(Task requirements):
The answer is the number of lines in the data that contain the word "late"; give it alone.

[Stored data entries]
- - -

/-- Start the checkpoint of step `t`. -/
def State.ckptStart (s : State) (t reason : Nat) : State :=
  let slot := s.ckptSlot
  let s := (s.abortUpload slot).voidSlot slot
  let s := s.modCkpt (fun k => { k with downloads := k.downloads.filter (· != slot) })
  let objs := s.shardObjects
  let coded := s.shardCoded.flatMap (fun x => (List.range x.2).filterMap (fun j => (tileUnit s.codedObjects x.1 j).map (fun u => (x.1, u))))
  let parity := if s.ckptParity then (List.range (s.reg Key.codedParityUnits)).map (fun u => (parityHandle, u)) else []
  let run : CkptRun := {
    target := t, reason := reason, slot := slot, startTick := s.tick, startNow := s.now,
    items := objs.filterMap (fun x => x.2.hot.map (fun v => (x.1, x.2.owner, v))),
    content := objs.map (fun x => (x.1, s.instCells x.2)),
    toRead := objs.map (fun x => (x.1, 0)) ++ coded ++ parity, units := [], parity := s.ckptParity,
    rng := match ctxIndex? s.ckptCtx with | some c => s.bulkBytes (Key.rngState c) 0 32 | none => [],
    position := match s.acc.cmtBlob with | some b => b.2 | none => s.bulkBytes Key.ckptDataPosition 0 64 }
  let wait := s.hasCoded && s.reg Key.codedRecordedGen != t
  (s.modCkpt (fun k => { k with run := some run })).setReg Key.ckptState (if wait then 1 else 2)

/-- What a step boundary of the checkpoint context does to the pending targets: `t` is the step that ends. A pending target
too close above `t` is discarded whether or not its checkpoint could start, so the targets depend on their values alone
(R343, R349; log 141). -/
def State.ckptBoundary (s : State) (t : Nat) : State :=
  let late := s.ckpt.pendingTargets.filter (fun p => decide (p.1 < t))
  let s := s.forEach late (fun s p => s.ckptMiss p.1)
  let s := s.modCkpt (fun k => { k with pendingTargets := k.pendingTargets.filter (fun p => decide (t ≤ p.1)) })
  let s := match assoc s.ckpt.pendingTargets t with
    | none => s
    | some reason =>
      let s :=
        if !s.flashAttached then (s.setReg Key.ckptLastStatus 3).log sevWarning noCtx 0x0F none32 Key.ckptLastStatus 3
        else if s.ckpt.run.isSome ∨ s.xferDir 2 then s.ckptMiss t
        else s.ckptStart t reason
      s.modCkpt (fun k => { k with
        pendingTargets := k.pendingTargets.filter (fun p => decide (t + s.force Key.ckptMinSpacing ≤ p.1)) })
  s.notePending

/-! ### Writing (R339, R344 to R347, R353) -/

/-- What the writer alone held is released (R339). -/
def State.ckptRelease (s : State) (items : List (Nat × Nat × Version)) : State :=
  let s := s.forEach items (fun s i => s.releaseHeld i.2.2.frames)
  let g := s.reg Key.codedRecordedGen
  if g = none32 ∨ !s.hasCoded then s
  else s.modCoded (fun c => { c with units := c.units.map (fun r => if r.preDelta then r else s.keepKept g r) })

/-- A checkpoint in progress ends without its commit record: 2 ABANDONED, 3 FLASH_FAILED. -/
def State.ckptDrop (s : State) (status : Nat) : State :=
  match s.ckpt.run with
  | none => s
  | some k =>
    (((s.modCkpt (fun x => { x with run := none })).setReg Key.ckptState 0).setReg Key.ckptLastStatus status).ckptRelease k.items

/-- The writer reads one unit of coded state: the data unit of generation `t`, or the parity consistent with its record
(R339). -/
def State.ckptUnit (s : State) (t handle u : Nat) : List Host.Cell :=
  if handle = parityHandle then ((s.parityAtMost u t).map Prod.snd).getD (s.unitCells true u)
  else (s.versionAtMost u t).getD (s.unitCells false u)

/-- The writer reads one version: an object that is not coded, or a unit of coded state. -/
def State.ckptRead (s : State) (handle u : Nat) : State :=
  match s.ckpt.run with
  | none => s
  | some k =>
    if s.reg Key.ckptState ≠ 2 ∨ !k.toRead.contains (handle, u) then s
    else
      let plain := k.content.any (fun c => c.1 == handle)
      let k' : CkptRun := { k with
        toRead := k.toRead.filter (· != (handle, u)), items := k.items.filter (fun i => i.1 != handle),
        units := if plain then k.units else k.units ++ [(handle, u, s.ckptUnit k.target handle u)] }
      (s.modCkpt (fun x => { x with run := some k' })).ckptRelease (k.items.filter (fun i => i.1 == handle))

/-- CKPT_VERSION_READ (R339). -/
def execCkptVersionRead (handle unit : Nat) (s : State) : Host.Outcome State Fault Refusal := .next (s.ckptRead handle unit)

/-- Tiles of a non-coded object's content. -/
def ObjRec.cutTiles (o : ObjRec) (cs : List Host.Cell) : List (List Host.Cell) :=
  (List.range o.tileCount).map (fun j =>
    let sp := o.tileSpan j
    (cs.filter (fun c => decide (sp.1 ≤ c.1 ∧ c.1 < sp.1 + sp.2))).map (fun c => (c.1 - sp.1, c.2)))

/-- The shard in write order: handle and tiles of each object, then parity (R345). -/
def State.shard (s : State) (k : CkptRun) : List (Nat × List (List Host.Cell)) :=
  let mine (h : Nat) := (k.units.filter (fun u => u.1 == h)).map (fun u => u.2.2)
  let plain := k.content.map (fun x => (x.1, match s.objRec x.1 with | some o => o.cutTiles x.2 | none => []))
  let coded := s.shardCoded.map (fun x => (x.1, mine x.1))
  sortBy (fun (a b : Nat × List (List Host.Cell)) => decide (a.1 ≤ b.1)) (plain ++ coded) ++
    (if k.parity then [(parityHandle, mine parityHandle)] else [])

/-- Directory entries from tile `first` on (R345); role and `CODED` bit of the parity entry are not stated (log 68). -/
def State.directory (s : State) (first : Nat) : List (Nat × List (List Host.Cell)) → List Byte × State
  | [] => ([], s)
  | x :: rest =>
    let n := x.2.length
    let f : Nat × Nat × Nat × State := match s.objRec x.1 with
      | some o => (o.role, (if o.coded then 1 else 0), o.size, s)
      | none => let a := s.free 66; let b := a.2.free 66; (a.1 % 256, b.1 % 2, n * frameBytes, b.2)
    let e := leBytes 4 x.1 ++ leBytes 1 f.1 ++ leBytes 1 f.2.1 ++ leBytes 2 0 ++ leBytes 8 f.2.2.1 ++ leBytes 8 (first * frameBytes) ++
      leBytes 4 n ++ leBytes 4 0
    let r := f.2.2.2.directory (first + n) rest
    (e ++ r.1, r.2)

- - -

(Response below):
2